# WHAT IS EXPECTED
Below are the records. Retype exactly the lines between the lines holding "tNext (exec (.registerWrite" and "theorem test_drain : tNext", inclusive.

+++ RECORD SET +++

/-! ### One step of each kind of command -/

/-- A request takes an admission entry of its port (R231). -/
theorem test_request :
    tNext (exec (.requestArrival 0 (tPkt { cls := 0, cmd := 1, src := 3, dst := 512, txid := 9, pack := 0, line := 0x40 })) tOne) []
      (fun t => (t.slice 0).ent.map fun e : AdmEntry => (e.port, e.req.kind)) = [(3, .rdShared)] := by decide +kernel
/-- A request of an agent that the plate does not name is discarded (R23). -/
theorem test_request_absent :
    tNext (exec (.requestArrival 0 (tPkt { cls := 0, cmd := 1, src := 9, dst := 512, txid := 9, pack := 0, line := 0x40 })) tOne) [default]
      (fun t => (t.slice 0).ent.map (·.port)) = [] := by decide +kernel
/-- RdUnique of a line in X is forwarded to the owner with ownership: SnpFwdU (Table 4-9). -/
theorem test_rd_unique :
    let k : Tracker := { no := 4, seq := 0, req := { kind := .rdUnique, port := 3, txid := 9, pack := 0, line := 0x40, f := 0 } }
    let e : EntNew := { st := .x, owner := 2 }
    let s := tOne.updSlice 0 fun x => { x with
      trk := [k], mem := Memory.write [] (entAddr 1 0) (encode72 (e.inlineWord 0) (entAddr 1 0)) }
    tNext (exec (.rdUnique 0 4) s) [] (fun t => t.out.map fun m : Msg => (m.cls, m.cmd, m.dst, m.txid)) = [(1, 2, 2, 4)] := by decide +kernel
/-- A store to g0 leaves it zero (R270). -/
theorem test_g0 : tNext (exec (.addi 0 1 7) (tIns (encI 1 0 1 7) [(1, 5)])) 9 (·.kn.sheep.get 0) = 0 := by decide +kernel
/-- ADDI sign-extends its immediate (Table 10-4). -/
theorem test_addi : tNext (exec (.addi 5 1 0x7FFFF) (tIns (encI 0 5 1 0x7FFFF) [(1, 5)])) 0 (·.kn.sheep.get 5) = 4 := by decide +kernel
/-- A signed branch goes back ten instructions (Table 10-4). -/
theorem test_bcc :
    tNext (exec (.bcc 1 2 2 0xFFF6) (tIns (encB 6 1 2 2 0xFFF6) [(1, 0xFFFFFFFF), (2, 0)])) 9 (·.kn.sheep.pc) = 0 := by decide +kernel
/-- DEB takes its input after N executions (R277). -/
theorem test_deb :
    tNext (exec (.deb 5 1 3) (tIns (encI 11 5 1 3) [(1, 7), (5, 2)])) 0 (·.kn.sheep.get 5) = 0x80000000 := by decide +kernel
/-- A write of one to GLB_LOCK sets it, and a write of zero leaves it set (R558). -/
theorem test_lock :
    tNext (exec (.glbLockWrite 1 (.whole 1)) tOne) false (·.lock.lock) = true ∧
    tNext (exec (.glbLockWrite 1 (.whole 0)) { tOne with lock := { lock := true } }) false (·.lock.lock) = true := by decide +kernel
/-- An access to the quiet alias by a write is refused with code 3 (Table 19-3). -/
theorem test_quiet_write :
    tNext (exec (.registerWrite (acc8 true 0x80008 1 1)) tOne) 0 (·.ctl.rp.code) = 3 := by decide +kernel
/-- DRAIN is entered from RUN (R318). -/
theorem test_drain : tNext (exec (.glbModecmdDrain 1 0) tOne) .run (·.sh.mode) = .drain := by decide +kernel
/-- A memory target's answer completes a read (R121). -/
theorem test_mem_rsp :
    let e : Exp := { kind := .mem, node := 640, msg := { cls := 0, cmd := 16, src := 512, dst := 640, txid := 4, pack := 0, line := 0x40 } }
    let k : Tracker := { no := 4, seq := 0, stat := .decided, exp := [e], req := { kind := .rdOnce, port := 5, txid := 9, pack := 0, line := 0x40, f := 0 } }
    let s := tOne.updSlice 0 fun x => { x with trk := [k] }
    tNext (exec (.memRsp 0 (tPkt { cls := 2, cmd := 9, src := 640, dst := 512, txid := 4, pack := 0, line := 0x40 })) s) []
      (fun t => t.out.map fun m : Msg => (m.cls, m.cmd, m.dst, m.txid)) = [(2, 4, 5, 9)] := by decide +kernel
/-- A trip crossing drives XJ_THERM_TRIP (R545). -/
theorem test_trip : tNext (exec (.thermTripCrossing true) tOne) false (·.pins.thermTrip) = true := by decide +kernel
/-- A power-good rise starts the Kennel's boot ROM (Table 11-10). -/
theorem test_power_up : tNext (exec .xjPwrgoodRise State.reset) (false, 0) (fun t => (t.kn.on, t.ctl.ms.step)) = (true, 1) := by decide +kernel
/-- A claim answers the pending source of its target and clears it (R496). -/
theorem test_claim :
    let s := tOne.updBrk fun b => { b with en := List.replicate 16 0xFFFFFFFFFFFFFFFF, pend := [771] }
    tNext (exec (.brkClaimRead 1 0) s) ([0], []) (fun t => (t.ctl.brk.pend, t.ctl.rp.rsp.map (·.data))) = ([], [771]) := by decide +kernel
/-- A freeze by the port's command stops the block (R498). -/
theorem test_freeze : tNext (exec (.frzCmdFreeze 1) tOne) .running (·.ctl.frz.st) = .stopping := by decide +kernel
/-- An idle step of a running Kennel advances the timestamp by four (log entry 2). -/
theorem test_idle : tNext (step tOne) 0 (·.sh.now) = 1000000004 := by decide +kernel

/-! ### The premises of the statements about the whole block -/

/-- A waiting command, for `step_takes_front`. -/
theorem witness_step_takes_front : { tOne with pending := [.tapReset] }.pending = .tapReset :: [] := rfl
/-- An idle block, running and frozen, for `idle_step_counts`. -/
theorem witness_idle_step_counts :
    (tOne.pending = [] ∧ tOne.kn.on = true ∧ tOne.frozen = false) ∧
    let s := (tMode .freeze).updFrz fun f => { f with st := .frozen, hold := true }
    s.pending = [] ∧ s.kn.on = true ∧ s.frozen = true := by decide +kernel
/-- A locked block, for `lock_is_sticky`. -/
theorem witness_lock_is_sticky :
    let idle := { tOne with lock := { lock := true } }
    let s := { idle with pending := [.tapReset] }
    (s.pending.head? ≠ some .xjColdRstAssert ∧ s.pending.head? ≠ some .xjAonRstAssert ∧ s.pending.head? ≠ some .xjPwrgoodFall ∧
      s.lock.lock = true ∧ ∃ t, step s = .next t) ∧ idle.pending.head? = none ∧ ∃ t, step idle = .next t :=
  ⟨⟨by decide, by decide, by decide, rfl, _, rfl⟩, rfl, _, rfl⟩
/-- A step, for `g0_stays_zero` and `port_holds_sixteen`. -/
theorem witness_step_invariants :
    tOne.kn.sheep.g[0] = 0 ∧ tOne.outstanding ≤ 16 ∧ ∃ t, step { tOne with pending := [.tapReset] } = .next t :=
  ⟨by decide +kernel, by decide +kernel, _, rfl⟩
/-- A next state, for `queue_and_trip_frames`. -/
theorem witness_queue_and_trip_frames : (∀ up, Instr.tapReset ≠ .thermTripCrossing up) ∧ ∃ t, exec .tapReset tOne = .next t :=
  ⟨(fun _ h => by cases h), _, rfl⟩

/-- The block with agent 65 as its one agent, the first credit wave 100 µs old. -/
def tWave : State :=
  (tOne.updMs fun m => { m with waves := 1, stepAt := 999900000 }).updSh fun g => { g with
    ports := (Vector.replicate 512 ({} : Port)).set 65 (tPort 1) }

theorem tWave_port (a : Nat) : tWave.sh.port a = if a = 65 then tPort 1 else {} := by
  simp only [Shared.port, tWave, State.updSh]
  split
  · rw [Vector.getElem_set]; split <;> simp_all [eq_comm]
  · rw [if_neg (by omega)]

/-- State and operands that meet the premises of the later credit waves in `start_up`. -/
theorem witness_credit_wave :
    let s := tWave
    let ms := s.ctl.ms
    s.frozen = false ∧ s.sh.mode ≠ .engrave ∧ 1 ≤ ms.waves ∧ ms.waves < 7 ∧ ms.stepAt + 100000 ≤ s.sh.now ∧ s.nothingHeld ∧
      s.allOn = true ∧ s.liveSlices = [0] ∧ (s.sh.present.filter fun b => b / 64 == ms.waves) = [65] := by
  dsimp only [State.nothingHeld, Shared.present]
  simp only [tWave_port]
  decide +kernel

/-- CRC-32C with its register evaluated at every byte. -/
def crcStrict : List (BitVec 8) → Nat → Nat
  | [], c => c
  | b :: bs, c => match (crcByte (BitVec.ofNat 32 c) b).toNat with
    | 0 => crcStrict bs 0
    | k + 1 => crcStrict bs (k + 1)

theorem crcStrict_eq (bs : List (BitVec 8)) (c : BitVec 32) : (bs.foldl crcByte c).toNat = crcStrict bs c.toNat := by
  induction bs generalizing c with
  | nil => rfl
  | cons b bs ih =>
    rw [List.foldl_cons, ih, crcStrict, BitVec.ofNat_toNat, BitVec.setWidth_eq]
    split <;> simp_all

/-- The CRC of the factory calibration set (R300). -/
theorem test_factory_crc : wordCrc factoryCalBody = factoryCalCrc := by
  have h : ((wordBytes factoryCalBody).foldl crcByte 0xFFFFFFFF).toNat = (~~~factoryCalCrc).toNat := by
    rw [crcStrict_eq]; decide +kernel
  rw [wordCrc, crc32c, BitVec.eq_of_toNat_eq h, BitVec.not_not]

/-- The block at the calibration check, with the second half of the range unreadable. -/
def tCal : State :=
  (((tMode .engrave).updMs fun m => { m with chg := true, waves := 0, step := 3 }).updKn fun k => { k with
    store := k.store ++ [(calBase + 4096, ⟨0, 3⟩)] })

/-- The factory calibration set. -/
def tCalSet : List Word := (0x000100000001 : Word) :: (0x013300000000 ||| factoryCalCrc.setWidth 64) :: factoryCalBody

theorem getD_of_lt {α : Type} (l : List α) (i : Nat) (d : α) (h : i < l.length) : l.getD i d = l[i] := by
  simp [List.getD_eq_getElem?_getD, List.getElem?_eq_getElem h]

theorem clean_snd (l : List Word) : (l.map fun w => (RdClass.clean, w)).map (·.2) = l := by
  induction l <;> simp_all

theorem tCal_half : tCal.kn.calHalf false = tCalSet.map fun w => (.clean, w) := by
  have h : (List.range 307).all (fun i => tCal.kn.storeRead (calBase + 0 + i) == (.clean, tCalSet.getD i 0)) = true := by decide +kernel
  have n : tCalSet.length = 307 := by decide +kernel
  apply List.ext_getElem
  · rw [Kennel.calHalf, List.length_map, List.length_map, n, List.length_range]
  · intro i h1 h2
    have hi : i < 307 := by rw [List.length_map, n] at h2; exact h2
    have e := (List.all_eq_true.mp h) i (List.mem_range.mpr hi)
    have d : tCalSet.getD i 0 = tCalSet[i]'(by rw [n]; exact hi) := getD_of_lt _ _ _ _
    simp only [Kennel.calHalf, List.getElem_map, List.getElem_range]
    rw [← d]; exact eq_of_beq e

theorem tCal_ranges : calRanges (tCalSet.drop 2) = true := by decide +kernel

theorem tCal_second : calSeq (tCal.kn.calHalf true) = none := by decide +kernel

theorem tCal_torn : tCal.kn.cal.torn = none := by decide +kernel

theorem tCal_first : calSeq (tCal.kn.calHalf false) = some 1 := by
  have hu : (tCalSet.map fun w => (RdClass.clean, w)).all (·.1.usable) = true := by simp [RdClass.usable]
  simp only [calSeq, tCal_half, hu, clean_snd]
  rw [show tCalSet.drop 2 = factoryCalBody from rfl, test_factory_crc]
  decide +kernel

theorem calCur_first (k : Kennel) (a : Nat) (ht : k.cal.torn = none) (h1 : calSeq (k.calHalf false) = some a)
    (h2 : calSeq (k.calHalf true) = none) : k.calCur = some false := by
  simp [Kennel.calCur, ht, h1, h2]

/-- State and operands that meet the premises of an accepted calibration set in `start_up`. -/
theorem witness_calibration :
    let s := tCal
    let ws := (s.kn.calHalf false).map (·.2)
    (s.frozen = false ∧ s.kn.on = true ∧ s.sh.mode = .engrave ∧ s.ctl.ms.step = 3) ∧ s.kn.calCur = some false ∧
      calRanges (ws.drop 2) = true := by
  exact ⟨by decide +kernel, calCur_first _ _ tCal_torn tCal_first tCal_second, by rw [tCal_half, clean_snd]; exact tCal_ranges⟩

/-- The block with agent 65 alone, and a reply of a timed-out system instance of pack 0 on its way. -/
def tReply : State :=
  ({ tWave with link := [.barReply 0 0 0 5 2] }).updSlice 0 fun x => { x with coord := [{ pack := 0, timedOut := true }] }

/-- State and operands that meet the premises of a timeout reply in `slice_link_messages`. -/
theorem witness_timeout_reply :
    let s := tReply
    s.awake 0 ∧ s.link = .barReply 0 0 0 5 2 :: [] ∧ (s.slice 0).coord = [{ pack := 0, timedOut := true }] ∧
      (∀ g ∈ s.sh.agentGroups 0, s.sh.phys g = 0) ∧ s.ctl.on = true := by
  have hp : ∀ a, tReply.sh.port a = if a = 65 then tPort 1 else {} := tWave_port
  have hg : tReply.sh.agentGroups 0 = [0] := by
    simp only [Shared.agentGroups, hp]
    decide +kernel
  dsimp only [State.awake]
  rw [hg]
  decide +kernel

/-! ### The premises of the statements, clause by clause -/

/-- States and operands that meet the premises of `alu_results`. -/
theorem witness_alu_results :
    (let d : GReg := 63
     let a : GReg := 1
     let imm : BitVec 19 := 0x7FFFF
     let s : State := tIns (encI 0 d a imm) [(1, 7), (2, 0xFFFFFFFD), (3, 100), (63, 0x80000000)]
     s.atIns (encI 0 d a imm)) ∧
    (let d : GReg := 63
     let imm : BitVec 19 := 0x7FFFF
     let s : State := tIns (encI 2 d 0 imm) [(1, 7), (2, 0xFFFFFFFD), (3, 100), (63, 0x80000000)]
     s.atIns (encI 2 d 0 imm)) ∧
    (let d : GReg := 63
     let a : GReg := 1
     let b : GReg := 2
     let s : State := tIns (encA 1 d a b 0 0) [(1, 7), (2, 0xFFFFFFFD), (3, 100), (63, 0x80000000)]
     let op := fun (fn : BitVec 7) => s.atIns (encA 1 d a b 0 fn)
     op 0) ∧
    (let d : GReg := 63
     let a : GReg := 1
     let b : GReg := 2
     let s : State := tIns (encA 1 d a b 0 1) [(1, 7), (2, 0xFFFFFFFD), (3, 100), (63, 0x80000000)]
     let op := fun (fn : BitVec 7) => s.atIns (encA 1 d a b 0 fn)
     op 1) ∧
    (let d : GReg := 63
     let a : GReg := 1
     let b : GReg := 2
     let s : State := tIns (encA 1 d a b 0 2) [(1, 7), (2, 0xFFFFFFFD), (3, 100), (63, 0x80000000)]
     let op := fun (fn : BitVec 7) => s.atIns (encA 1 d a b 0 fn)
     op 2) ∧
    (let d : GReg := 63
     let a : GReg := 1
     let b : GReg := 2
     let s : State := tIns (encA 1 d a b 0 3) [(1, 7), (2, 0xFFFFFFFD), (3, 100), (63, 0x80000000)]
     let op := fun (fn : BitVec 7) => s.atIns (encA 1 d a b 0 fn)
     op 3) ∧
    (let d : GReg := 63
     let a : GReg := 1
     let b : GReg := 2
     let s : State := tIns (encA 1 d a b 0 4) [(1, 7), (2, 0xFFFFFFFD), (3, 100), (63, 0x80000000)]
     let op := fun (fn : BitVec 7) => s.atIns (encA 1 d a b 0 fn)
     op 4) ∧
    (let d : GReg := 63
     let a : GReg := 1
     let b : GReg := 2
     let s : State := tIns (encA 1 d a b 0 5) [(1, 7), (2, 0xFFFFFFFD), (3, 100), (63, 0x80000000)]
     let op := fun (fn : BitVec 7) => s.atIns (encA 1 d a b 0 fn)
     op 5) ∧
    (let d : GReg := 63
     let a : GReg := 1
     let b : GReg := 2
     let s : State := tIns (encA 1 d a b 0 6) [(1, 7), (2, 0xFFFFFFFD), (3, 100), (63, 0x80000000)]
     let op := fun (fn : BitVec 7) => s.atIns (encA 1 d a b 0 fn)
     op 6) ∧
    (let d : GReg := 63
     let a : GReg := 1
     let b : GReg := 2
     let s : State := tIns (encA 1 d a b 0 7) [(1, 7), (2, 0xFFFFFFFD), (3, 100), (63, 0x80000000)]
     let op := fun (fn : BitVec 7) => s.atIns (encA 1 d a b 0 fn)
     op 7) ∧
    (let d : GReg := 63
     let a : GReg := 1
     let b : GReg := 2
     let s : State := tIns (encA 1 d a b 0 8) [(1, 7), (2, 0xFFFFFFFD), (3, 100), (63, 0x80000000)]
     let op := fun (fn : BitVec 7) => s.atIns (encA 1 d a b 0 fn)
     op 8) ∧
    (let d : GReg := 63
     let a : GReg := 1
     let b : GReg := 2
     let s : State := tIns (encA 1 d a b 0 9) [(1, 7), (2, 0xFFFFFFFD), (3, 100), (63, 0x80000000)]
     let op := fun (fn : BitVec 7) => s.atIns (encA 1 d a b 0 fn)
     op 9) ∧
    (let d : GReg := 63
     let a : GReg := 1
     let b : GReg := 2
     let s : State := tIns (encA 1 d a b 0 10) [(1, 7), (2, 0xFFFFFFFD), (3, 100), (63, 0x80000000)]
     let op := fun (fn : BitVec 7) => s.atIns (encA 1 d a b 0 fn)
     op 10) ∧
    (let d : GReg := 63
     let a : GReg := 1
     let b : GReg := 2
     let s : State := tIns (encA 1 d a b 0 11) [(1, 7), (2, 0xFFFFFFFD), (3, 100), (63, 0x80000000)]
     let op := fun (fn : BitVec 7) => s.atIns (encA 1 d a b 0 fn)
     op 11) ∧
    (let d : GReg := 63
     let a : GReg := 1
     let b : GReg := 2
     let s : State := tIns (encA 1 d a b 0 12) [(1, 7), (2, 0xFFFFFFFD), (3, 100), (63, 0x80000000)]
     let op := fun (fn : BitVec 7) => s.atIns (encA 1 d a b 0 fn)
     op 12) := by
  dsimp only [State.atIns, State.awake, State.single]; repeat (any_goals refine And.intro ?_ ?_)
  all_goals decide +kernel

+++

# WRITTEN SOLUTION
    tNext (exec (.registerWrite (acc8 true 0x80008 1 1)) tOne) 0 (·.ctl.rp.code) = 3 := by decide +kernel
/-- DRAIN is entered from RUN (R318). -/
theorem test_drain : tNext (exec (.glbModecmdDrain 1 0) tOne) .run (·.sh.mode) = .drain := by decide +kernel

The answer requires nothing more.